Yami - http://www.maciejsobczak.com/prog/yami/
Spread - http://www.python.org/other/spread/
OSE - http://ose.sourceforge.net
Pyro - http://pyro.sourceforge.net

I have also heard about Twisted.

More are mentioned at Google:
http://directory.google.com/Top/Computers/Programming/Languages/Python/Modules/Distributed_Computing/


I'm a bit confused as to what they're all trying to achieve. I suspect
that there's a fair bit of overlap. 

Would I be right in saying that 99
times out of 100, these things are using sockets in order to
communicate across machines?

Am I right in thinking that the major considerations in writing
servers
is how one computer "knows" about another computer, and how to spawn
threads so that multiple requests can be handled?

And would it be right to say that the purpose of "middleware" software
is to handle all these details?

And once you know how to link in with this software, it basically
removes the need for you to think about how all this glueing-together
is supposed work, and lets you concentrate on coding what it actually
is
that you're trying to achieve?

Would it also be fair to say that some projects seem to "kitchen-sink"
the services they provide? I've noticed Twisted, for example, shows
one
how to construct a little echo server and client.
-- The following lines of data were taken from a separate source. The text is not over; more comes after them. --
-- ==== Sys2Proof/Laws/MemoryForm.lean ====
section
/-! SUPPORT. What the shared operations and the instructions do to memory: `f_mem` says that f leaves memory as it is, `f_wf` that f
keeps its form. -/

set_option linter.unusedSimpArgs false
set_option linter.unusedVariables false

namespace Sys2Proof.Machine

open Sys2Proof

/-- The memory of a next state is `m`. -/
def OutMem (m : List Host.Cell) (o : Out) : Prop := match o with | .next t => t.mem = m | _ => True

/-- The memory of a next state keeps its form. -/
def OutWf (o : Out) : Prop := match o with | .next t => Memory.wf t.mem = true | _ => True

/-- The memory of a state that is there is `m`. -/
def OptMem (m : List Host.Cell) (o : Option State) : Prop := match o with | some t => t.mem = m | _ => True

/-- The memory of a state that is there keeps its form. -/
def OptWf (o : Option State) : Prop := match o with | some t => Memory.wf t.mem = true | _ => True

@[simp] theorem outMem_next (m : List Host.Cell) (t : State) : OutMem m (.next t) ↔ t.mem = m := Iff.rfl

@[simp] theorem outMem_fault (m : List Host.Cell) (f : Fault) : OutMem m (.fault f) := trivial

@[simp] theorem outMem_refused (m : List Host.Cell) (f : Refusal) : OutMem m (.refused f) := trivial

@[simp] theorem outWf_next (t : State) : OutWf (.next t) ↔ Memory.wf t.mem = true := Iff.rfl

@[simp] theorem outWf_fault (f : Fault) : OutWf (.fault f) := trivial

@[simp] theorem outWf_refused (f : Refusal) : OutWf (.refused f) := trivial

@[simp] theorem optMem_some (m : List Host.Cell) (t : State) : OptMem m (some t) ↔ t.mem = m := Iff.rfl

@[simp] theorem optMem_none (m : List Host.Cell) : OptMem m none := trivial

@[simp] theorem optWf_some (t : State) : OptWf (some t) ↔ Memory.wf t.mem = true := Iff.rfl

@[simp] theorem optWf_none : OptWf none := trivial

theorem OutMem.wf {m : List Host.Cell} {o : Out} (h : OutMem m o) (hm : Memory.wf m = true) : OutWf o := by
  cases o with
  | next t => simp only [outMem_next] at h; simpa [h] using hm
  | fault f => trivial
  | refused f => trivial

theorem OptMem.wf {m : List Host.Cell} {o : Option State} (h : OptMem m o) (hm : Memory.wf m = true) : OptWf o := by
  cases o with
  | some t => simp only [optMem_some] at h; simpa [h] using hm
  | none => trivial

/-- A fold of steps that each leave memory as it is. -/
theorem foldl_mem {α : Type} (l : List α) (f : State → α → State) (h : ∀ s a, (f s a).mem = s.mem) (s : State) : (l.foldl f s).mem = s.mem := by
  induction l generalizing s with
  | nil => rfl
  | cons a r ih => simp [ih, h]

/-- A fold of steps that each keep the form of memory. -/
theorem foldl_wf {α : Type} (l : List α) (f : State → α → State) (h : ∀ s a, Memory.wf s.mem = true → Memory.wf (f s a).mem = true) (s : State)
    (hs : Memory.wf s.mem = true) : Memory.wf (l.foldl f s).mem = true := by
  induction l generalizing s with
  | nil => exact hs
  | cons a r ih => exact ih _ (h s a hs)

theorem OptMem.of_eq {m : List Host.Cell} {o : Option State} {t : State} (h : o = some t) (ho : OptMem m o) : t.mem = m := by
  subst h; exact ho

theorem OptWf.of_eq {o : Option State} {t : State} (h : o = some t) (ho : OptWf o) : Memory.wf t.mem = true := by
  subst h; exact ho

theorem OutMem.of_eq {m : List Host.Cell} {o : Out} {t : State} (h : o = .next t) (ho : OutMem m o) : t.mem = m := by
  subst h; exact ho

theorem OutWf.of_eq {o : Out} {t : State} (h : o = .next t) (ho : OutWf o) : Memory.wf t.mem = true := by
  subst h; exact ho

theorem snd_mem {α : Type} {p : α × State} {a : α} {t : State} (h : p = (a, t)) : t.mem = p.2.mem := by subst h; rfl

theorem fst_mem {α : Type} {p : State × α} {a : α} {t : State} (h : p = (t, a)) : t.mem = p.1.mem := by subst h; rfl

theorem outMem_ite {m : List Host.Cell} {a b : Out} (c : Prop) [Decidable c] (ha : OutMem m a) (hb : OutMem m b) :
    OutMem m (if c then a else b) := by
  split
  · exact ha
  · exact hb

theorem outWf_ite {a b : Out} (c : Prop) [Decidable c] (ha : OutWf a) (hb : OutWf b) : OutWf (if c then a else b) := by
  split
  · exact ha
  · exact hb

@[simp] theorem writePlaces_wf (m : List Host.Cell) (ps : List Nat) (bs : List Byte) (hm : Memory.wf m = true) : Memory.wf (writePlaces m ps bs) = true := by
  induction ps generalizing m bs with
  | nil => simpa [writePlaces] using hm
  | cons p ps ih =>
    cases bs with
    | nil => simpa [writePlaces] using hm
    | cons b bs => exact ih _ bs (Memory.wf_write m p b hm)

@[simp] theorem State.useD_mem (s : State) : (State.useD s).mem = s.mem := by unfold State.useD; split <;> rfl

@[simp] theorem State.heal_mem (s : State) (c : Nat) (f : InFlight) : (s.heal c f).mem = s.mem := by unfold State.heal; split <;> rfl

/-- The state in which a result lands has the memory of the state before. -/
theorem State.landing_mem (s : State) (c : Nat) (f : InFlight) :
    (if f.fst = 0 then s.heal c f else (s.heal c f).updShared c (fun h => { h with fstat := h.fstat ||| f.fst })).mem = s.mem := by
  split <;> simp

@[simp] theorem State.land_wf (s : State) (c : Nat) (f : InFlight) (hm : Memory.wf s.mem = true) : Memory.wf (s.land c f).mem = true := by
  unfold State.land
  dsimp only
  have h := State.landing_mem s c f
  split <;> (repeat' split) <;> simp_all

/-- A result that no row takes leaves memory as it was. -/
theorem State.land_mem (s : State) (c : Nat) (f : InFlight) (h : ∀ n, f.target ≠ .row n) : (s.land c f).mem = s.mem := by
  unfold State.land
  dsimp only
  have hl := State.landing_mem s c f
  split <;> (repeat' split) <;> simp_all

@[simp] theorem State.landOf_wf (s : State) (x1 : Nat) (x2 : Agent) (x3 : InFlight) (hm : Memory.wf s.mem = true) : Memory.wf (State.landOf s x1 x2 x3).mem = true := by
  unfold State.landOf
  split <;> simp [hm]

@[simp] theorem State.setPipe_mem (s : State) (x1 : Nat) (x2 : Agent) (x3 : List InFlight) : (State.setPipe s x1 x2 x3).mem = s.mem := by
  unfold State.setPipe
  split <;> rfl

@[simp] theorem State.number_mem (s : State) (x1 : InFlight) : (State.number s x1).2.mem = s.mem := by unfold State.number; split <;> rfl

@[simp] theorem State.put_mem (s : State) (x1 : InFlight) : (State.put s x1).mem = s.mem := by simp [State.put]

@[simp] theorem State.putWord_mem (s : State) (x1 : Target) (x2 : Nat) (x3 : DWord) : (State.putWord s x1 x2 x3).mem = s.mem := by
  simp [State.putWord]

@[simp] theorem State.putX_mem (s : State) (x1 : BitVec 5) (x2 : Nat) (x3 : DWord) : (State.putX s x1 x2 x3).mem = s.mem := by
  simp [State.putX]

@[simp] theorem State.putP_mem (s : State) (x1 : BitVec 3) (x2 : Bool) : (State.putP s x1 x2).mem = s.mem := by simp [State.putP]

@[simp] theorem State.landAll_wf (s : State) (c : Nat) (a : Agent) (l : List InFlight) (hm : Memory.wf s.mem = true) : Memory.wf (s.landAll c a l).mem = true := by
  induction l generalizing s with
  | nil => exact hm
  | cons f r ih => exact ih _ (State.landOf_wf s c a f hm)

@[simp] theorem State.ageStores_mem (s : State) (x1 : Nat) (x2 : Agent) : (State.ageStores s x1 x2).mem = s.mem := by
  unfold State.ageStores
  split <;> rfl

@[simp] theorem State.endCycle_wf (s : State) (c : Nat) (a : Agent) (hm : Memory.wf s.mem = true) : Memory.wf (s.endCycle c a).mem = true := by
  unfold State.endCycle
  exact State.landAll_wf _ _ _ _ (by simp [hm])

@[simp] theorem State.acknowledge_mem (s : State) (x1 : List Nat) : (State.acknowledge s x1).mem = s.mem := by
  unfold State.acknowledge
  split <;> rfl

@[simp] theorem State.abandon_mem (s : State) (x1 : Nat) : (State.abandon s x1).mem = s.mem := by rfl

@[simp] theorem State.endTask_mem (s : State) (x1 : Nat) (x2 : Nat) (x3 : FaultRec) : (State.endTask s x1 x2 x3).mem = s.mem := by
  simp [State.endTask]

@[simp] theorem State.firmwareFault_mem (s : State) (c : Nat) (r : FaultRec) : (s.firmwareFault c r).mem = s.mem := by
  unfold State.firmwareFault
  dsimp only
  split
  · rfl
  · split <;> simp

@[simp] theorem State.takeFault_mem (s : State) (c : Nat) (a : Agent) (r : FaultRec) : (s.takeFault c a r).mem = s.mem := by
  unfold State.takeFault
  split <;> simp

@[simp] theorem raise_mem (x0 : FaultInfo) (s : State) : OutMem s.mem (raise x0 s) := by simp [raise]

@[simp] theorem raise_wf (x0 : FaultInfo) (s : State) (hm : Memory.wf s.mem = true) : OutWf (raise x0 s) := (raise_mem x0 s).wf hm

@[simp] theorem block_mem (s : State) (x1 : Cause) : OutMem s.mem (block s x1) := by unfold block; dsimp only; split <;> rfl

@[simp] theorem block_wf (s : State) (x1 : Cause) (hm : Memory.wf s.mem = true) : OutWf (block s x1) := (block_mem s x1).wf hm

@[simp] theorem skip_mem (s : State) : OutMem s.mem (skip s) := by rfl

@[simp] theorem skip_wf (s : State) (hm : Memory.wf s.mem = true) : OutWf (skip s) := (skip_mem s).wf hm

@[simp] theorem State.returnControl_mem (s : State) (x1 : Nat) (x2 : DWord) : (State.returnControl s x1 x2).mem = s.mem := by rfl

@[simp] theorem State.returnAgent_mem (s : State) (x1 : Nat) (x2 : Agent) (x3 : DWord) (x4 : Bool) : (State.returnAgent s x1 x2 x3 x4).mem = s.mem := by
  rfl

@[simp] theorem State.jump_mem (s : State) (x1 : DWord) : (State.jump s x1).mem = s.mem := by rfl

@[simp] theorem State.ageHeld_mem (s : State) : (State.ageHeld s).mem = s.mem := by rfl

@[simp] theorem State.popQueue_mem (s : State) (x1 : Nat) : (State.popQueue s x1).mem = s.mem := by rfl

@[simp] theorem State.reserve_mem (s : State) (x1 : Nat) (x2 : QEntry) : (State.reserve s x1 x2).mem = s.mem := by rfl

@[simp] theorem State.holdSrc_mem (s : State) (x1 : Option (BitVec 6)) (x2 : Bool) (x3 : VReg) : (State.holdSrc s x1 x2 x3).mem = s.mem := by
  unfold State.holdSrc
  (repeat' split) <;> rfl

@[simp] theorem State.popSources_mem (s : State) (x1 : VOp) : (State.popSources s x1).mem = s.mem := by
  unfold State.popSources
  (repeat' split) <;> rfl

@[simp] theorem State.vdest_mem (s : State) (x1 : VOp) (x2 : Mask) : (State.vdest s x1 x2).2.mem = s.mem := by
  unfold State.vdest
  (repeat' split) <;> rfl

@[simp] theorem State.putV_mem (s : State) (x1 : Target) (x2 : Nat) (x3 : VReg) (x4 : Mask) (x5 : Nat) (x6 : optParam (BitVec 5) 0) : (State.putV s x1 x2 x3 x4 x5 x6).mem = s.mem := by
  unfold State.putV
  split <;> simp

@[simp] theorem State.putM7_mem (s : State) (x1 : Bool) : (State.putM7 s x1).mem = s.mem := by simp [State.putM7]

@[simp] theorem vIssue_mem (o : VOp) (bad : Option Nat) (body : VIn → State → State) (s : State) (hb : ∀ v t, (body v t).mem = t.mem) :
    OutMem s.mem (vIssue o bad body s) := by
  unfold vIssue
  split
  · simp
  · dsimp only
    iterate 11 (refine outMem_ite _ (by simp) ?_)
    simp only [outMem_next, State.ageHeld_mem, hb, State.holdSrc_mem]
    split <;> simp

@[simp] theorem vIssue_wf (o : VOp) (bad : Option Nat) (body : VIn → State → State) (s : State) (hb : ∀ v t, Memory.wf t.mem = true → Memory.wf (body v t).mem = true)
    (hm : Memory.wf s.mem = true) : OutWf (vIssue o bad body s) := by
  unfold vIssue
  split
  · simp [hm]
  · dsimp only
    iterate 11 (refine outWf_ite _ (by simp [hm]) ?_)
    simp only [outWf_next, State.ageHeld_mem]
    refine hb _ _ ?_
    simp only [State.holdSrc_mem]
    split <;> simp [hm]

@[simp] theorem vScalar_mem (bad : Option Nat) (body : State → State) (s : State) (hb : ∀ t, (body t).mem = t.mem) :
    OutMem s.mem (vScalar bad body s) := by
  unfold vScalar
  split <;> simp [hb]

@[simp] theorem State.setClock_mem (s : State) (x1 : Nat) (x2 : List Nat) : (State.setClock s x1 x2).mem = s.mem := by
  unfold State.setClock
  split <;> rfl

@[simp] theorem State.stampFrom_mem (s : State) (x1 : Nat) : (State.stampFrom s x1).2.mem = s.mem := by simp [State.stampFrom]

@[simp] theorem State.applied_mem (s : State) (x1 : Nat) (x2 : Nat) (x3 : List Nat) : (State.applied s x1 x2 x3).mem = s.mem := by
  unfold State.applied
  simp
  (repeat' split) <;> rfl

@[simp] theorem State.voidStamp_mem (s : State) (x1 : Access) : (State.voidStamp s x1).mem = s.mem := by
  unfold State.voidStamp
  (repeat' split) <;> simp

@[simp] theorem State.discard_mem (s : State) (x1 : Access → Bool) : (State.discard s x1).mem = s.mem := by
  unfold State.discard; ((repeat' split) <;> first | rfl | (simp; done) | (simp_all; done) | exact foldl_mem _ _ (fun s b => by simp) _ | (rw [foldl_mem _ _ (fun s b => by simp)]; simp; done) | (rename_i h; simp [snd_mem h]; done) | (rename_i h; simp [fst_mem h]; done) | (rename_i h; simp [OptMem.of_eq (m := s.mem) h (by simp)]; done) | (rename_i h; simp [OutMem.of_eq (m := s.mem) h (by simp)]; done))

@[simp] theorem State.loadReturns_mem (s : State) (x1 : Nat) (x2 : Nat) : (State.loadReturns s x1 x2).mem = s.mem := by
  unfold State.loadReturns
  split <;> simp

@[simp] theorem State.retest_mem (s : State) (x1 : List Nat) : (State.retest s x1).mem = s.mem := by
  unfold State.retest; ((repeat' split) <;> first | rfl | (simp; done) | (simp_all; done) | exact foldl_mem _ _ (fun s b => by simp) _ | (rw [foldl_mem _ _ (fun s b => by simp)]; simp; done) | (rename_i h; simp [snd_mem h]; done) | (rename_i h; simp [fst_mem h]; done) | (rename_i h; simp [OptMem.of_eq (m := s.mem) h (by simp)]; done) | (rename_i h; simp [OutMem.of_eq (m := s.mem) h (by simp)]; done))

@[simp] theorem State.storeAt_wf (s : State) (ps : List Nat) (bs : List Byte) (hm : Memory.wf s.mem = true) : Memory.wf (s.storeAt ps bs).mem = true := by
  unfold State.storeAt
  split
  · exact hm
  · simp [hm]

@[simp] theorem State.loseDecoupling_mem (s : State) (x1 : Nat) (x2 : Nat) : (State.loseDecoupling s x1 x2).mem = s.mem := by
  unfold State.loseDecoupling
  split <;> rfl

@[simp] theorem State.cmdFault_mem (s : State) (x1 : Nat) (x2 : Agent) (x3 : Nat) (x4 : FaultInfo) : (State.cmdFault s x1 x2 x3 x4).mem = s.mem := by
  unfold State.cmdFault
  split <;> rfl

@[simp] theorem State.holdStores_mem (s : State) (x1 : Nat) (x2 : Nat) : (State.holdStores s x1 x2).mem = s.mem := by
  unfold State.holdStores; ((repeat' split) <;> first | rfl | (simp; done) | (simp_all; done) | exact foldl_mem _ _ (fun s b => by simp) _ | (rw [foldl_mem _ _ (fun s b => by simp)]; simp; done) | (rename_i h; simp [snd_mem h]; done) | (rename_i h; simp [fst_mem h]; done) | (rename_i h; simp [OptMem.of_eq (m := s.mem) h (by simp)]; done) | (rename_i h; simp [OutMem.of_eq (m := s.mem) h (by simp)]; done))

@[simp] theorem State.imageFault_mem (s : State) (x1 : Nat) (x2 : FaultRec) : (State.imageFault s x1 x2).mem = s.mem := by
  unfold State.imageFault
  split <;> rfl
But it seems to do a
whole bunch of other stuff, whose purpose I have yet to understand.
Don't
get me wrong - I'm impressed by the cleverness of the guys that wrote
Twisted.

And following on from that, do I detect a certain element of "not
invented here"? Perhaps a micro, rather than a monolithic approach
to distributed computing would have been better - giving all of the 
benefits of ... well, I'm sure we all know the drill about modular
design.
What we want is a layered cake, not alphabet soup.


Has anyone implemented a telnet daemon in python?